Il pleut sur Manihi, une ondée
torrentielle, épaisse et chaude. Le vent joue avec les nuages, sous les yeux
dépités des touristes venus d’Italie, de Hollande, de Californie admirer les
fonds marins. Pour passer le temps lascif, Georges, informaticien à Santa
Barbara, me montre des clichés de poissons perroquets, poissons lune et requins
à ponte noire tandis que sa mère m’explique l’importance de l’élevage d’oursins
en Basse-Californie…pour la marché japonais naturellement ! Sur l’unique
route de l’atoll, les tupa (crabes des cocotiers) courent de travers, véloces
et décidés après l’humidité sacrée. Les habitants de Manihi récupèrent l’eau
céleste dans d’immenses cuves de plastique sombre. Si la perle noire abonde de
beauté dans le lagon, l’eau douce demeure aussi précieuse.
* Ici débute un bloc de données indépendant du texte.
-- ==== Sys2Proof/Machine/Answers.lean ====
section
/-!
DEFINITION. The holder of long requests and the writing of answers into slots (sections 9.5 and 9.6).
-/
namespace Sys2Proof.Machine

/-- An answer: DONE with an outcome and the words of the result body, or REFUSED with a reason (R155, R156). -/
inductive Reply where
  | done (outcome : Result) (body : List Word)
  | refused (reason : Reason)
  deriving DecidableEq, Repr

/-- The words 5 to 28 of the answered slot: result code, outcome, result body and zeros (R170). -/
def Reply.words : Reply → List Word
  | .done o body => padBody (0 :: natWord o.code :: body)
  | .refused r => padBody [natWord r.code]

/-- The state word of the answered slot (R155). -/
def Reply.state : Reply → Word
  | .done _ _ => slotDone
  | .refused _ => slotRefused

/-- The writing of an answer (R155): into a slot that is still TAKEN with the request's ticket, with the state word last
and SLOT attention; otherwise the answer is lost and counted. -/
def State.answerSlot (s : State) (slot : Fin 48) (ticket : Word) (r : Reply) : State :=
  if s.xchg.mem.word (slotBase slot) = slotTaken ∧ s.xchg.mem.word (slotBase slot + 3) = ticket then
    ((s.writeWords (slotBase slot + 5) r.words).writeWords (slotBase slot) [r.state]).raise .slot
  else { s with xchg.lost := s.xchg.lost + 1 }

def State.setPlace (s : State) (p : Fin 8) (h : Option Held) : State :=
  { s with xchg.holder := s.xchg.holder.set p h }

/-- The answer of a held request: its slot is written or the answer lost, and its place is given back (R155). -/
def State.answerPlace (s : State) (p : Fin 8) (r : Reply) : State :=
  match s.xchg.holder[p] with
  | none => s
  | some h => (s.answerSlot h.slot h.ticket r).setPlace p none

/-- A held request is of a kind and names a number in body word 0 (R170: a bay or an address). -/
def Held.names (h : Held) (k : Kind) (n : Nat) : Bool :=
  decide (h.kind = k.code) && decide ((bodyWord h.body 0).toNat = n)

/-- The places, in order, whose held request meets a condition. -/
def State.placesWhere (s : State) (p : Held → Bool) : List (Fin 8) :=
  (List.finRange 8).filter (fun i => match s.xchg.holder[i] with
    | none => false
    | some h => p h)

/-- One answer to each of the places given. -/
def State.answerPlaces (r : Reply) : List (Fin 8) → State → State
  | [], s => s
  | p :: ps, s => State.answerPlaces r ps (s.answerPlace p r)

/-- One answer to every held request of a kind that names a number. -/
def State.answerAll (s : State) (k : Kind) (n : Nat) (r : Reply) : State :=
  State.answerPlaces r (s.placesWhere (fun h => h.names k n)) s

/-- DESIGN CHOICE (log entry 10): a request takes the lowest empty place. -/
def State.freePlace (s : State) : Option (Fin 8) :=
  (List.finRange 8).find? (fun i => (s.xchg.holder[i]).isNone)

/-- Places in use (R161). -/
def State.placesUsed (s : State) : Nat := ((List.finRange 8).filter (fun i => (s.xchg.holder[i]).isSome)).length

end Sys2Proof.Machine
end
Cette pensée effrite
toute velléité égoïste. Le soleil, de toutes façons, reviendra avec la marée.
Lundi, les
enfants de Manihi retrouveront le chemin de l’école tandis que les plus âgés
iront au collège à Rangiroa ou à Tahiti...Je songe à ces générations d’enfants
qui doivent quitter leurs parents pour continuer leur scolarité…moi aussi j’ai
fait ce chemin avant eux. Le pensionnat loin de ma famille au Lycée Notre-Dame
des Oiseaux. Ensuite, des études que mes parents ne croyaient pas possibles
près d’eux. Bien sûr, à l’époque, ils avaient raison. Mais la scolarité ne peut
pas compenser le déracinement. Pourquoi, des enfants doivent ils à leur tour
effectuer ce chemin pénible, pavé de solitude et de sacrifices ? A l’heure
de l’Internet et du travail à distance, je frémis de désir
révolutionnaire !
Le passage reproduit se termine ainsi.